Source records
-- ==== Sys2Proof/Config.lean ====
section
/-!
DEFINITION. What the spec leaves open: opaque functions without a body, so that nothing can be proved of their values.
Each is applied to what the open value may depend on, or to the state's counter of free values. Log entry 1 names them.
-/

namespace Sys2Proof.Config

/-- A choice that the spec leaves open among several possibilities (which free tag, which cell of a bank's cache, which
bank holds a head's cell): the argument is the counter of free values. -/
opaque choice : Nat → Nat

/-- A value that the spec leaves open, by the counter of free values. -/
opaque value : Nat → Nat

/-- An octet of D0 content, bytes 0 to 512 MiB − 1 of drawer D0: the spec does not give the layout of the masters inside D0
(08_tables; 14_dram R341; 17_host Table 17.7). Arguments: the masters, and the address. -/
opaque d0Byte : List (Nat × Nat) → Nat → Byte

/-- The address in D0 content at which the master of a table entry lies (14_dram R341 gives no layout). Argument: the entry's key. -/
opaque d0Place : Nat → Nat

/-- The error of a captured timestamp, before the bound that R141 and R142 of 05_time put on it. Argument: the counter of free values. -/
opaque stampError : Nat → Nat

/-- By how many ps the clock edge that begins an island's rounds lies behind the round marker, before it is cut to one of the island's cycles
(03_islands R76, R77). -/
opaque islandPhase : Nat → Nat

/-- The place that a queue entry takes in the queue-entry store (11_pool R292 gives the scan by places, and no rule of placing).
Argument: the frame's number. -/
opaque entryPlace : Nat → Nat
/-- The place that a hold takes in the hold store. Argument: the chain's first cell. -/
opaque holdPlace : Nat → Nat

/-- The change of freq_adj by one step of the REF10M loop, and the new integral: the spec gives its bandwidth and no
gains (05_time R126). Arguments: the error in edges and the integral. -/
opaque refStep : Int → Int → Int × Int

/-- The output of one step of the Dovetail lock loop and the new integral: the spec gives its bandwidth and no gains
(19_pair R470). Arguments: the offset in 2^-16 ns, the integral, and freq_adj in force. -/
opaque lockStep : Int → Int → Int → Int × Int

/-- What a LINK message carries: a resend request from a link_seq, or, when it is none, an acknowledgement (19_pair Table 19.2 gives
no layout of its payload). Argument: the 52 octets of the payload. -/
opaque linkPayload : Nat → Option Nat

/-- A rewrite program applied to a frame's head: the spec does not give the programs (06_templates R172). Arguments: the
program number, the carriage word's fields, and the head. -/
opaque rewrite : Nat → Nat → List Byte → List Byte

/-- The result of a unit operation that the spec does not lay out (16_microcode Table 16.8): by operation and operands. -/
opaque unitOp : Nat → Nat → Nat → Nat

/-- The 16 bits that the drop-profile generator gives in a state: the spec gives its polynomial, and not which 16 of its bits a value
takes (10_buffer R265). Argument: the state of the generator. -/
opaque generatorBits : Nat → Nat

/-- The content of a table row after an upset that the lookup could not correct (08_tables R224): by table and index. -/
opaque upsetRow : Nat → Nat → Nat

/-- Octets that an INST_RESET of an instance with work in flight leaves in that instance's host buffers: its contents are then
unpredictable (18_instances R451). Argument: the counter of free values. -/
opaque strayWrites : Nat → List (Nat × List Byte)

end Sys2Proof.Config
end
---
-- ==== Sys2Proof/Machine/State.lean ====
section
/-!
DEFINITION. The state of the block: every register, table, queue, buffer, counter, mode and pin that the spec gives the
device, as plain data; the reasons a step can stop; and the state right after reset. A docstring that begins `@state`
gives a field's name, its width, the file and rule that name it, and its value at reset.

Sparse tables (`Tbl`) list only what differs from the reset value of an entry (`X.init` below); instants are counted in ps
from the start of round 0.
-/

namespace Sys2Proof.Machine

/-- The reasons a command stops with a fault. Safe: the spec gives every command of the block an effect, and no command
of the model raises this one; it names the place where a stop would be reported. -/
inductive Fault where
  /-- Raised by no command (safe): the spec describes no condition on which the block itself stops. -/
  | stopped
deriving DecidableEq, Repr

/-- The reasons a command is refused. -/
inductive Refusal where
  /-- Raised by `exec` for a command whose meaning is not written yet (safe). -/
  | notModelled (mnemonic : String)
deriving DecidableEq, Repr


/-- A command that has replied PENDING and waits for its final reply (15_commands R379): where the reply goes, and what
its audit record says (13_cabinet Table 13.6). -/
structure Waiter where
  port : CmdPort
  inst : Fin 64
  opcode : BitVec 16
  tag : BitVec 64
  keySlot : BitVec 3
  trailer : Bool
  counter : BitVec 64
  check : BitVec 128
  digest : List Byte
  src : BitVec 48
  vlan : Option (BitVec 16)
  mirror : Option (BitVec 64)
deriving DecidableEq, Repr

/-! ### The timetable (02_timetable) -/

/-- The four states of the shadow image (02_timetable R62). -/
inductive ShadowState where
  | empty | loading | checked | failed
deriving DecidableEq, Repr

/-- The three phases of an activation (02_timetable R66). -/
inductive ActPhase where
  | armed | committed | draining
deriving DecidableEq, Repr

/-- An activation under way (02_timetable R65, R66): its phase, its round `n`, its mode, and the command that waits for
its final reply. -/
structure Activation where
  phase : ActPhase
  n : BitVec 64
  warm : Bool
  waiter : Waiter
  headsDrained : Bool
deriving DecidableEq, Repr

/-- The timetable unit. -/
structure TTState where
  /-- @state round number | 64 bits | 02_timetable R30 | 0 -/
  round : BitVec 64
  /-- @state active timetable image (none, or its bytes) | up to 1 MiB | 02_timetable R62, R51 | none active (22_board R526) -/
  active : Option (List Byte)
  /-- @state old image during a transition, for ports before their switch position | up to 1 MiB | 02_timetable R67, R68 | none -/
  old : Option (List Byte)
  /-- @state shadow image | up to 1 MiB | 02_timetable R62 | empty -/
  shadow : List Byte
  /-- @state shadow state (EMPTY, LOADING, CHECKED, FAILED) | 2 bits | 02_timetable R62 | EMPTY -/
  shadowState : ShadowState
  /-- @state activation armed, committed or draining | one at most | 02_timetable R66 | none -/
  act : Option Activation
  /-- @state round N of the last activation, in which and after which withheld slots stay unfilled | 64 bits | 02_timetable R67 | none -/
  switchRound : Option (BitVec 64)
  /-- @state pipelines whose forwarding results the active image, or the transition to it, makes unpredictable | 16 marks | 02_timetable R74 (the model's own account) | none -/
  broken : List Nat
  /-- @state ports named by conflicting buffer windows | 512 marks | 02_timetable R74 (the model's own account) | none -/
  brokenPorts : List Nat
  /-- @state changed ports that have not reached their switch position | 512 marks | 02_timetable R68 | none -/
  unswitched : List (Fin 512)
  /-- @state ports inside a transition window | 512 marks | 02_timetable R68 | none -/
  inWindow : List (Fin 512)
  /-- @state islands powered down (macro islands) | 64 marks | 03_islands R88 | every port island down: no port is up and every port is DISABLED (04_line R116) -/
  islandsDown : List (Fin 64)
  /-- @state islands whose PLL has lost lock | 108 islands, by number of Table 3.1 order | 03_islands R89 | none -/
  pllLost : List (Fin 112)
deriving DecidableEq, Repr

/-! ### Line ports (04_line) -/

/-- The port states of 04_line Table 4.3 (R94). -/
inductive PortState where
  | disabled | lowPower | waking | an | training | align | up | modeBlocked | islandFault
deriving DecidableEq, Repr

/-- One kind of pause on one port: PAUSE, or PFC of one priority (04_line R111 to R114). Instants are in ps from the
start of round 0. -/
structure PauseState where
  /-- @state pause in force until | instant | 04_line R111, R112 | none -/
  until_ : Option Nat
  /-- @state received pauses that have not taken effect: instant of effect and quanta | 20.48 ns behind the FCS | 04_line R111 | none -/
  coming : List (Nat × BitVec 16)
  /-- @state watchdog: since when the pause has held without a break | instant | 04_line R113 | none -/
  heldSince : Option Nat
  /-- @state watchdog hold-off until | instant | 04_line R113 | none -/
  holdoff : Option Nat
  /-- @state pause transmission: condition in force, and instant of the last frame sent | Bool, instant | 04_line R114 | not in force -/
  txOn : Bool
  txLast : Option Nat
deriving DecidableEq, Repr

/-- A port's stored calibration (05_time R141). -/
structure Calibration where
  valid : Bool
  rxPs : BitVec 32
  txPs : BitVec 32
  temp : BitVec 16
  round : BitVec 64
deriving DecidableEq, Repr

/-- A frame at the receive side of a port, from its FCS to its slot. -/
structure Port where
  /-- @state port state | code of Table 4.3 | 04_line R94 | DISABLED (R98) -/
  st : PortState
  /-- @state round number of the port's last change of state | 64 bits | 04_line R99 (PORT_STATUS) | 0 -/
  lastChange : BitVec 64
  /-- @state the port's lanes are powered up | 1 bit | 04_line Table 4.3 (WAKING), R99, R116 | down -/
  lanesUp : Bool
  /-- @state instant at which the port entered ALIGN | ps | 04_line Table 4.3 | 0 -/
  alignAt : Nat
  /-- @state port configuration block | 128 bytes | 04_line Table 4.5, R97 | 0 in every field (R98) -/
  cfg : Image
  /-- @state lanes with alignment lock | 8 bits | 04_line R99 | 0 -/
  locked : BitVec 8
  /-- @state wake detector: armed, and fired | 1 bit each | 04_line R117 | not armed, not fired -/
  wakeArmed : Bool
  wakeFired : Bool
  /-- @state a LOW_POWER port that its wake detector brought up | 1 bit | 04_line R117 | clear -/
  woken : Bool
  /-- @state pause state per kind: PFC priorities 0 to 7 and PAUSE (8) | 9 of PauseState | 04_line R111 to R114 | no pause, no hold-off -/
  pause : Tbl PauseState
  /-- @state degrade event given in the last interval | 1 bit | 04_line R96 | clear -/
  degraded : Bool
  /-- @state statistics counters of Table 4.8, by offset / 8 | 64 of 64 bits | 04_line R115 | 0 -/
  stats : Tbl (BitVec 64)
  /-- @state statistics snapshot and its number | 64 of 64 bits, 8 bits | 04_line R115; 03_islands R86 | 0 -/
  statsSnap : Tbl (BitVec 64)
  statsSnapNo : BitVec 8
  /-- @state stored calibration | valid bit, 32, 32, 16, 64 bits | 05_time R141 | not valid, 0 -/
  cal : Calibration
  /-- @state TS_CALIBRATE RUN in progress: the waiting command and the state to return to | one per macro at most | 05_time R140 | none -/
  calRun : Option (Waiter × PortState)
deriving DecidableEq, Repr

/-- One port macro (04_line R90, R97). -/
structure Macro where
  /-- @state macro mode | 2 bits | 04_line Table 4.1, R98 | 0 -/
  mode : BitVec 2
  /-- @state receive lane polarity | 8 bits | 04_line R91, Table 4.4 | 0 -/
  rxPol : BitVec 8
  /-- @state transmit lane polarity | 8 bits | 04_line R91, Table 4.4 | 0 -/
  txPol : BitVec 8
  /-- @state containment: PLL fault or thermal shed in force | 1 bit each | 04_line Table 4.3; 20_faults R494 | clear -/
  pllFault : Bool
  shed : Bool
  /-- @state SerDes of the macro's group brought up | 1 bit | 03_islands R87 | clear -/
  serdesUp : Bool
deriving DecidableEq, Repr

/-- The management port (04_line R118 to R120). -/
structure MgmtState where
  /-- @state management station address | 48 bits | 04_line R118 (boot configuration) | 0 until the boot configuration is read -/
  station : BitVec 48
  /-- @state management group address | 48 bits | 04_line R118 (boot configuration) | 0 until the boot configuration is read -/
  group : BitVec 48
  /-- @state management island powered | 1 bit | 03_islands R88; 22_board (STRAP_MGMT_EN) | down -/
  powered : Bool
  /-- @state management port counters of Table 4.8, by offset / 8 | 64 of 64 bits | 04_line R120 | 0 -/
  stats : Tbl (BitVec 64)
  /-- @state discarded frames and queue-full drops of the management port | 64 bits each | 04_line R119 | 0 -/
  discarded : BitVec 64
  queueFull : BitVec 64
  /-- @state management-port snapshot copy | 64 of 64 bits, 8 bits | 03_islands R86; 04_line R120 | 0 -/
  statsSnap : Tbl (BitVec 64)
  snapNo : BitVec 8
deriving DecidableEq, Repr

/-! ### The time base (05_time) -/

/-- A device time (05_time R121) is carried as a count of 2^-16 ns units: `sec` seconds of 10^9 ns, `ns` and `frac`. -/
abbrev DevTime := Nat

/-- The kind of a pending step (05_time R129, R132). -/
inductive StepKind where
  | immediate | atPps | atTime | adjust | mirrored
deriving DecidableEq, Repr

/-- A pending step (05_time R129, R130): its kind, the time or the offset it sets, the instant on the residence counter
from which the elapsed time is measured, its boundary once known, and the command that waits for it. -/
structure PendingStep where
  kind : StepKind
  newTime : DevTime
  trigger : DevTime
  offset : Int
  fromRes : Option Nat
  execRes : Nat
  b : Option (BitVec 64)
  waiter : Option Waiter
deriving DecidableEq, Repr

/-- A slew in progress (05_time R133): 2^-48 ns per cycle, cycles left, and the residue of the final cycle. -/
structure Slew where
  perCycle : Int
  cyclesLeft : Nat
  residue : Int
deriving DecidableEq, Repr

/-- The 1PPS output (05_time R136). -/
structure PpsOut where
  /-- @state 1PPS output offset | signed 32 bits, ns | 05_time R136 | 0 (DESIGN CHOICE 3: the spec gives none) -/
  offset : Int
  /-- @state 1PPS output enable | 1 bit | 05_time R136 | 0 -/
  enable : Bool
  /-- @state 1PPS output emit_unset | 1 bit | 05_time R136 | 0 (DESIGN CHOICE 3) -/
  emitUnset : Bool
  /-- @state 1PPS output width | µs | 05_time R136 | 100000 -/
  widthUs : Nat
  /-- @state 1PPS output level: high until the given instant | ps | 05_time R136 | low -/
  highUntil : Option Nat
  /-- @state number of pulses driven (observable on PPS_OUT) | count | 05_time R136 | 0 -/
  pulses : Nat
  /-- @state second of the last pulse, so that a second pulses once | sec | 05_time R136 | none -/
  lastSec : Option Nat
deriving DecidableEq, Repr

> AIM OF THE EXERCISE: Beginning at the line with "R67 | none -/" and ending at the line with "broken : List Nat", reproduce each line of the data above exactly, and add no other lines.

> SOLUTION TO THIS TASK:
  /-- @state round N of the last activation, in which and after which withheld slots stay unfilled | 64 bits | 02_timetable R67 | none -/
  switchRound : Option (BitVec 64)
  /-- @state pipelines whose forwarding results the active image, or the transition to it, makes unpredictable | 16 marks | 02_timetable R74 (the model's own account) | none -/
  broken : List Nat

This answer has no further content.